REQUIRED ACTION |
Below are the entries. Transcribe exactly the lines from the one with "end present" through the one with "(s.resetAsserted rest).pending = rest := rfl", ends included, and leave out all others.

== SOURCE INFORMATION ==

-- ==== Sys2Proof/Laws/State.lean ====
section
/-! SUPPORT. What each update of the state leaves in each field, so that no proof unfolds a record update. -/

namespace Sys2Proof.Machine

section answered
variable (s : State) (v : Block) (st : Status)

@[simp] theorem answered_ctx : (s.answered v st).ctx = s.ctx := rfl
@[simp] theorem answered_port : (s.answered v st).port = s.port := rfl
@[simp] theorem answered_pending : (s.answered v st).pending = s.pending := rfl
@[simp] theorem answered_answer : (s.answered v st).answer = some { dout := v, status := st } := rfl
@[simp] theorem answered_answered (v' : Block) (st' : Status) :
    (s.answered v st).answered v' st' = s.answered v' st' := rfl
end answered

section withContext
variable (s : State) (c : Context)

@[simp] theorem withContext_ctx : (s.withContext c).ctx = c := rfl
@[simp] theorem withContext_port : (s.withContext c).port = s.port := rfl
@[simp] theorem withContext_pending : (s.withContext c).pending = s.pending := rfl
@[simp] theorem withContext_answer : (s.withContext c).answer = s.answer := rfl
@[simp] theorem withContext_self : s.withContext s.ctx = s := rfl
end withContext

section present
variable (s : State) (r : Request) (rest : List HostEvent)

@[simp] theorem present_ctx : (s.present r rest).ctx = s.ctx := rfl
@[simp] theorem present_port : (s.present r rest).port = r := rfl
@[simp] theorem present_pending : (s.present r rest).pending = rest := rfl
@[simp] theorem present_answer : (s.present r rest).answer = s.answer := rfl
end present

section resetAsserted
variable (s : State) (rest : List HostEvent)

@[simp] theorem resetAsserted_ctx : (s.resetAsserted rest).ctx = clearedContext := rfl
@[simp] theorem resetAsserted_port : (s.resetAsserted rest).port = s.port := rfl
@[simp] theorem resetAsserted_pending : (s.resetAsserted rest).pending = rest := rfl
@[simp] theorem resetAsserted_answer : (s.resetAsserted rest).answer = none := rfl
end resetAsserted

section idle
variable (s : State)

@[simp] theorem idle_ctx : s.idle.ctx = s.ctx := rfl
@[simp] theorem idle_port : s.idle.port = s.port := rfl
@[simp] theorem idle_pending : s.idle.pending = s.pending := rfl
@[simp] theorem idle_answer : s.idle.answer = none := rfl
end idle

section contexts
variable (rk : Vector Word 32)

@[simp] theorem readyContext_erk : (readyContext rk).erk = rk := rfl
@[simp] theorem readyContext_drk : (readyContext rk).drk = rk.reverse := rfl
@[simp] theorem readyContext_valid : (readyContext rk).stat.valid = true := rfl
@[simp] theorem readyContext_backend : (readyContext rk).stat.backend = Config.sboxImpl := rfl
@[simp] theorem clearedContext_valid : clearedContext.stat.valid = false := rfl
@[simp] theorem clearedContext_bits : ctxStatBits clearedContext.stat = 0 := rfl

@[simp] theorem clearedContext_erk (i : Nat) (h : i < 32) : clearedContext.erk[i] = 0 := by
  simp [clearedContext]

@[simp] theorem clearedContext_drk (i : Nat) (h : i < 32) : clearedContext.drk[i] = 0 := by
  simp [clearedContext]

/-- `CLR` and `RESET` leave the reset state (R184, R230). -/
theorem clearedContext_eq_reset : clearedContext = State.reset.ctx := rfl
end contexts

end Sys2Proof.Machine
end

===

RESPONSE AREA |
end present

section resetAsserted
variable (s : State) (rest : List HostEvent)

@[simp] theorem resetAsserted_ctx : (s.resetAsserted rest).ctx = clearedContext := rfl
@[simp] theorem resetAsserted_port : (s.resetAsserted rest).port = s.port := rfl
@[simp] theorem resetAsserted_pending : (s.resetAsserted rest).pending = rest := rfl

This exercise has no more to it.